Quattro:    I must say that in the beginning. To me… Like a matter of fact, I was on a podcast yesterday… And the guy said, “If you’re stuck on a desert island, what comic or series would you like to have, just the rest of your life?”

I said, “Spider-Man, #1 through #38… I mean, to me, that was the perfect comic book. And especially when you get down to that famous sequence in Spider Man #33, where he’s supposed to lift the heavy machinery off, and stuff like that.

Alex:          Heavy machine. Yeah.

Quattro:    To me, the five-page sequence, in that right there, was all you need to know about comic books. Right there, why I love comic books. It tells everything you need to know about how to build a story, and everything in a comic. It was amazing.

And what’s so great about it, to me, was the hero of that story wasn’t Spider-Man. It was Peter Parker, because Peter Parker was, that’s what made him lift that. It wasn’t this ideal being, a superhero, it was the idea he’s saving his Aunt Mae, because he had to get the serum to her, to save her life. And that’s what gave him the strength to lift this thing off of him. And that’s what made him heroic. And it wasn’t this God like superiority that Superman has, and stuff like that where he’s saving the entire world. It was just that one single person trying to save somebody in his family. I just think that’s an amazing sequence.

Alex:          It is.

Jim:            That endured…

Alex:          And the number of boxes, I mean, they would decrease with each page, until there is a big…
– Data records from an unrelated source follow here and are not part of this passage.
theorem State.dropParams_ev {σ₀ s : State} (hev : Evolves σ₀ s) (sig : Nat) :
    Evolves σ₀ (State.dropParams s sig).2 := by
  unfold State.dropParams
  repeat' (first | with_reducible assumption | with_reducible refine ev_ite2.mpr ⟨fun _ => ?_, fun _ => ?_⟩ | with_reducible refine ev_ite3.mpr ⟨fun _ => ?_, fun _ => ?_⟩ | simp only [↓ev_mk, evk_eta])

theorem State.applyParams_ev {σ₀ s : State} (hev : Evolves σ₀ s) :
    Evolves σ₀ (State.applyParams s) := by
  unfold State.applyParams
  repeat' (first | with_reducible assumption | with_reducible apply State.applyGroup_ev | with_reducible refine ev_foldl' _ _ ?_ (fun _ _ _ => ?_) | split | with_reducible apply State.runStep_ev)

theorem State.restoreCal_ev {σ₀ s : State} (hev : Evolves σ₀ s) (p : Nat) (sig : Nat) :
    Evolves σ₀ (State.restoreCal s p sig).2 := by
  unfold State.restoreCal
  repeat' (first | with_reducible assumption | with_reducible apply State.storeCal_ev | with_reducible apply State.setPath_ev | with_reducible apply State.note_ev | with_reducible apply State.event_ev | with_reducible refine ev_ite2.mpr ⟨fun _ => ?_, fun _ => ?_⟩ | with_reducible refine ev_ite3.mpr ⟨fun _ => ?_, fun _ => ?_⟩)

/-! Casc. -/

theorem State.setCasc_ev {σ₀ s : State} (hev : Evolves σ₀ s) (c : Casc) :
    Evolves σ₀ (State.setCasc s c) := by
  unfold State.setCasc
  repeat' (first | with_reducible assumption | simp only [↓ev_mk, evk_eta])

theorem State.hear_ev {σ₀ s : State} (hev : Evolves σ₀ s) (p : Nat) :
    Evolves σ₀ (State.hear s p) := by
  unfold State.hear
  repeat' (first | with_reducible assumption | with_reducible apply State.setCasc_ev)

theorem State.cascMove_ev {σ₀ s : State} (hev : Evolves σ₀ s) (st : Nat) (reason : Nat) :
    Evolves σ₀ (State.cascMove s st reason) := by
  unfold State.cascMove
  repeat' (first | with_reducible assumption | with_reducible apply State.setRf_ev | with_reducible apply State.event_ev | with_reducible apply State.mgrMsix_ev | with_reducible refine ev_ite.mpr ⟨fun _ => ?_, fun _ => ?_⟩ | with_reducible apply State.report_ev)

theorem State.cascSuspect_ev {σ₀ s : State} (hev : Evolves σ₀ s) :
    Evolves σ₀ (State.cascSuspect s) := by
  unfold State.cascSuspect
  repeat' (first | with_reducible assumption | with_reducible apply State.setRf_ev | with_reducible apply State.setCasc_ev | with_reducible apply State.retime_ev | with_reducible apply State.note_ev | with_reducible refine ev_ite.mpr ⟨fun _ => ?_, fun _ => ?_⟩ | simp only [↓ev_mk, evk_eta])

theorem State.cascTrust_ev {σ₀ s : State} (hev : Evolves σ₀ s) :
    Evolves σ₀ (State.cascTrust s) := by
  unfold State.cascTrust
  repeat' (first | with_reducible assumption | with_reducible apply State.setRf_ev | with_reducible apply State.setCasc_ev | with_reducible apply State.retime_ev)

theorem State.cascJoining_ev {σ₀ s : State} (hev : Evolves σ₀ s) :
    Evolves σ₀ (State.cascJoining s) := by
  unfold State.cascJoining
  repeat' (first | with_reducible assumption | with_reducible apply State.setRf_ev | with_reducible apply State.setCasc_ev | with_reducible apply State.cascMove_ev)

theorem State.linkTrained_ev {σ₀ s : State} (hev : Evolves σ₀ s) (closed : Bool) :
    Evolves σ₀ (State.linkTrained s closed) := by
  unfold State.linkTrained
  repeat' (first | with_reducible assumption | with_reducible apply State.setCasc_ev | with_reducible apply State.setRf_ev | with_reducible apply State.event_ev | with_reducible refine ev_ite.mpr ⟨fun _ => ?_, fun _ => ?_⟩ | with_reducible refine ev_ite3.mpr ⟨fun _ => ?_, fun _ => ?_⟩)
Quattro:    Right. It’s a five-page sequence, I think, leading up there; from the beginning from the splash panel to where he lifts that one… thing off him.

[00:30:04]

Alex:          Yeah. It’s a cool usage of the panels and the countdown and then this… explosive…

Quattro:    Brilliant. It’s just so brilliant.

Alex:          It was. Yeah.

Quattro:    Yeah.

Alex:          That’s true.

Jim:            That one and Namor dragging Daredevil on the ground, and he’s…

Quattro:    [chuckles] Oh, there’s a lot of great scenes. I mean…

Jim:            Yeah, no, but I mean, for me, that may be why I became a lawyer…

[laughter]

Alex:          Matt Murdock man. You heard it right here, folks, the origin of Matt Murdock.

Jim:            Somewhere in those trunks in the court room, and not because I wanted to see that, necessarily, but it was…

[laughter]

Alex:          That’s what got me. That’s why I… Because of Namor himself, not Daredevil. Yeah.

Jim:            But that’s funny. But yeah, there’s a Kirby, a Wood and a Ditko for me, that all swim around there and formed my basic moral system.

Quattro:    Right.

Alex:          That’s like 1965, all that stuff.

Jim:            Yeah. Yeah. But see, I started in… It would be about ’67, ‘68. But everything was being reprinted, in the reprint books at any point in time. So, while I might not have gotten it in the same version, as Ken did, I was reading those books at the same time, because they were coming out in Marvel Greatest Comics or [inaudible 00:31:24]…

Quattro:    Yeah.

Jim:            All right. So, let’s get you to college. It’s time for you to go to college.

Quattro:    Okay. Okay.

[chuckle]

Jim:            Did you decide you wanted to be a journalist? Because I know you were a journalism major. And tell me where you went to school?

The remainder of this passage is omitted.